Затем я добросовестно протер клеенку и разложил тетради. Упражнение по письму было громадным: восемь строчек. Вчера я впал бы в глубочайшую тоску от такого задания. Но сейчас я написал упражнение, посмеиваясь и даже слегка издеваясь над учебником: «Подумаешь, испугал!» Задача и четыре столбика примеров решились словно сами собой. Стихотворение про весну не пришлось даже учить: оно запомнилось с первого раза.
Я кончил готовить уроки и слегка испугался. Куда девать время? День был еще в разгаре. Идти на улицу не хотел. Не потому, что боялся встретить Ноздрю. Теперь-то я его ни капельки не боялся. Но мне казалось, что на улице, среди солнца, среди веселого гвалта воробьев и синего блеска луж, моя радость от встречи с Павликом может потускнеть и рассеяться. Счастливое ожидание завтрашнего вечера я боялся растерять среди уличных игр и забот.
К счастью, вспомнил я, как Антонина Петровна говорила, что на первомайском утреннике мальчишки из нашего класса будут изображать красных конников. До Первого мая было еще ужас как далеко, но я отыскал несколько старых газет и начал клеить красноармейский шлем. Клеил я неторопливо, накрепко, в несколько слоев, смазывая листы вареной картошкой. Когда дело было закончено, я вытащил коробочку с протертыми насквозь кирпичиками красок. Надо было выкрасить шлем в зеленый цвет.
И тут я заметил, что уже не различаю красок. День угасал, и в комнату ползли серые сумерки. Кирпичики в коробочке казались одинаково темными и бесцветными.
Я зажег лампочку и при желтом ее свете развел в блюдце зеленую акварель. Выкрашенный шлем мне очень понравился. Правда, газетные буквы проступали сквозь краску, но зато я пришил над козырьком голубую клеенчатую звезду (пришлось отрезать полуоторванный угол столовой клеенки). Я знал, что звезды на шлемах наших кавалеристов были голубыми.
Работа была окончена. Я устало потянулся и с некоторым беспокойством оглядел комнату: всюду обрезки газеты, на полу раздавленная картошка, на столе зеленые лужицы. Пока никто не пришел, надо было браться за уборку. И только тут я сообразил, что прийти-то давно пора. И маме, и Тане. За окнами стояла почти полная темнота, стрелки ходиков подползали к восьми. Дом наполняла тишина, состоявшая из тиканья часов и мышиной возни.

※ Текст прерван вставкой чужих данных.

-- ==== Sys2Proof/Machine/Network.lean ====
section
/-! DEFINITION. The torus (R300 to R305): flits and their streams, acknowledgements, what a request's answer brings about
(R102, R309), and the routing of one router (R301). -/

namespace Sys2Proof.Machine

/-! ### Flits -/

/-- The logical cores at the two ends of a flit (R300). -/
def Flit.dstCore (f : Flit) : Nat := f.dst * 16 + f.dslot
def Flit.srcCore (f : Flit) : Nat := f.src * 16 + f.sslot

/-- The flit goes toward a peer: it leaves at the hub (R300, R307). -/
def Flit.outward (f : Flit) : Bool := match f.body with
  | .remote .. => true
  | _ => false

/-- The address that a flit's body names, and its data bytes. -/
def FlitBody.operand : FlitBody → Nat × Nat
  | .space2 op _ off _ => (off, (opPayload op).length)
  | .remote a op _ => (a.toNat, (opPayload op).length)
  | .response _ r => (0, (respBytes r).length)
  | .cat m => (m.pa, m.data.length)
  | .msg .. | .ack .. => (0, 0)

/-- What OPND of a flit is made of: for an RPUT its handler tag, for which TAG has no room. -/
def Flit.operand (f : Flit) : Nat × Nat := match f.body with
  | .msg (.rput ..) _ | .remote _ (.rput ..) _ => (f.tag, f.body.operand.2)
  | b => b.operand

/-- TAG of a flit (R300): for an RPUT the window index. -/
def Flit.tagField (f : Flit) : Nat := match f.body with
  | .msg (.rput i _) _ => i
  | .remote _ op _ => PeerOp.tagField op f.tag
  | _ => f.tag

/-- The header of a flit (R300); OPND, where an RPUT's handler tag has its place too (log entry 110), is the implementation's. Within the module the engines and the pumps send no
flits (DESIGN CHOICE, log entry 95). -/
def Flit.header (f : Flit) : Nat :=
  let ctx := if f.peer then f.dev % 2 ^ 12 else f.ctx % 2 ^ 16
  f.age % 2 ^ 10 * 2 ^ 118 + f.colour % 2 ^ 8 * 2 ^ 110 + f.peer.toNat * 2 ^ 109 + f.kind % 8 * 2 ^ 106 + f.dst % 2 ^ 8 * 2 ^ 98 +
    f.dslot % 2 ^ 4 * 2 ^ 94 + f.src % 2 ^ 8 * 2 ^ 86 + f.sslot % 2 ^ 4 * 2 ^ 82 + f.tagField % 2 ^ 6 * 2 ^ 76 + f.seq % 2 ^ 16 * 2 ^ 60 +
    ctx * 2 ^ 44 + Config.opnd f.kind f.operand.1 f.operand.2 % 2 ^ 44

/-- The hub injected the flit on behalf of a peer (R300, R307). -/
def Flit.fromPeer (f : Flit) : Bool := f.peer && !f.outward

/-- The router of a cluster: the control cores stand at the hub, whose router theirs is (R9, R300; DESIGN CHOICE, log entry 13). -/
def routerOf (cluster : Nat) : Nat := if cluster < 256 then cluster else Config.hubRouter % 256

/-- The router where the flit leaves the torus. -/
def Flit.target (f : Flit) : Nat := if f.outward then Config.hubRouter % 256 else routerOf f.dst

/-- A flit enters the torus at its own router. -/
def inject (s : State) (f : Flit) : State := { s with flits := s.flits ++ [f] }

Кажется, я снова попал в «утык».
И представьте себе, впервые в жизни я не испугался. Подумаешь, беда! Заберусь на кровать и буду снова читать сказку про стойкого оловянного солдатика. Или лучше про Дюймовочку. Уж теперь-то ее можно читать без грусти. Так я и сделал: убрал мусор, запер дверь, взял книжку и с ногами залез под одеяло.

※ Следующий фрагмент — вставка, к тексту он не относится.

-- ==== Sys2Proof/Machine/EvCommit.lean ====
section
/-! DEFINITION. COMMIT_ENTRY_PERFORM (R166, R394): a commit-queue entry takes effect. Entries of the siphon, the engine, the
barriers and the cisterns have events of their own. -/

namespace Sys2Proof.Machine

/-- A drained message stands in the core's network interface (R29, R302). -/
def postEntry (s : State) (core : Nat) (e : Entry) (dest tag : Nat) (b : MsgBody) : State :=
  let m : OutMsg := { dest := dest, tag := tag, body := b, drain := e.drain, ctx := e.ctx, score := core, pc := e.pc }
  (dropEntry s core e.id).modCore core fun k => { k with out := k.out ++ [m] }

/-- The carrel that still runs the activation of an entry. -/
def entryCarrel (k : Core) (e : Entry) : Option Nat :=
  (List.range 8).find? fun i => (k.carrel i).st != .free && (k.carrel i).act == e.act

/-- An entry that fails its ECC check at its drain (R278): it has no effect; its activation consumes the error before its next word, at
once where every earlier load is over (R122), or, when it has ended or halted, the launch's verdict is tainted. -/
def entryEcc (s : State) (core : Nat) (e : Entry) : State :=
  let t := dropEntry s core e.id
  match entryCarrel (s.core core) e with
  | none => t.taint core
  | some i =>
    let c := s.carrel core i
    if c.st == .halted then t.taint core else
    let u := t.setCarrel core i (if c.st == .parked then c.awake else c)
    if c.settled then consumeError u core i 0 else u.modCarrel core i fun c => { c with owes := true }

/-- An entry takes effect, or asks for what it needs. -/
def performEntry (s : State) (core : Nat) (e : Entry) : State :=
  match e.eff with
  | .store cells tag => performRun s core e cells tag
  | .amo l op size v => match l with
    | .mem pa => amoRun s core pa op size v e
    | .scr c r o =>
      if c = core then runDone (amoScr s core r o op size v) core e.id else sendEntry s core e l (.amo op size v false)
    | _ => sendEntry s core e l (.amo op size v false)
  | .marker => dropEntry s core e.id
  | .send dest tag ws => postEntry s core e dest tag (.msg ws 0)
  | .rput dest tag i w => postEntry s core e dest tag (.rput i w)
  | .tagctl k op => (dropEntry s core e.id).modCore core fun x => applyTagctl x k op
  | .peer ga op => sendEntry s core e (.peer ga.toNat) op
  | _ => s

def execCommitEntryPerform (core idx : Nat) (s : State) : Host.Outcome State Fault Refusal :=
  match (s.core core).queue[idx]? with
  | some e =>
    if e.sent.isSome || !(eligible s core idx e) then .next s
    else if e.ecc then .next (entryEcc s core e)
    else .next (performEntry s core e)
  | none => .next s

end Sys2Proof.Machine
end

Я успел только прочитать, как скользкая жаба утащила Дюймовочку в свое болотное гнездо. В дверь постучали. Забарабанили. Я обрадованно вскочил. Конечно, хорошо читать в тишине сказки, но лучше, когда ты в доме не один. Пусть будет даже Ноздря. Он, разумеется, гад, но все-таки не так уныло себя чувствуешь, если за стенкой есть кто-то живой. А если будет еще привязываться… Ну, пусть попробует!
Я нахлобучил непросохший шлем, сунул ноги в ботинки и, не одевшись, выскочил в сени.
— Кто?
— Ой, Владька, открывай скорее!
Милка? Ей-то что здесь надо? Я сбросил крюк.
При свете коридорной лампочки Милка в сбившемся капоре казалась бледной и перепуганной.
— Беги к Павлику! Он зовет. Да скорее, а то уедет! Да оденься ты, дурак! Скорей, тебе говорят!
Конечно, ничего-ничего я не понял. Одно только понял: бежать надо изо всех сил. Иначе Павлика не увижу совсем. Никогда.
«Куда, зачем он хочет уехать? Почему он днем ничего не сказал? Может быть, Милка врет?»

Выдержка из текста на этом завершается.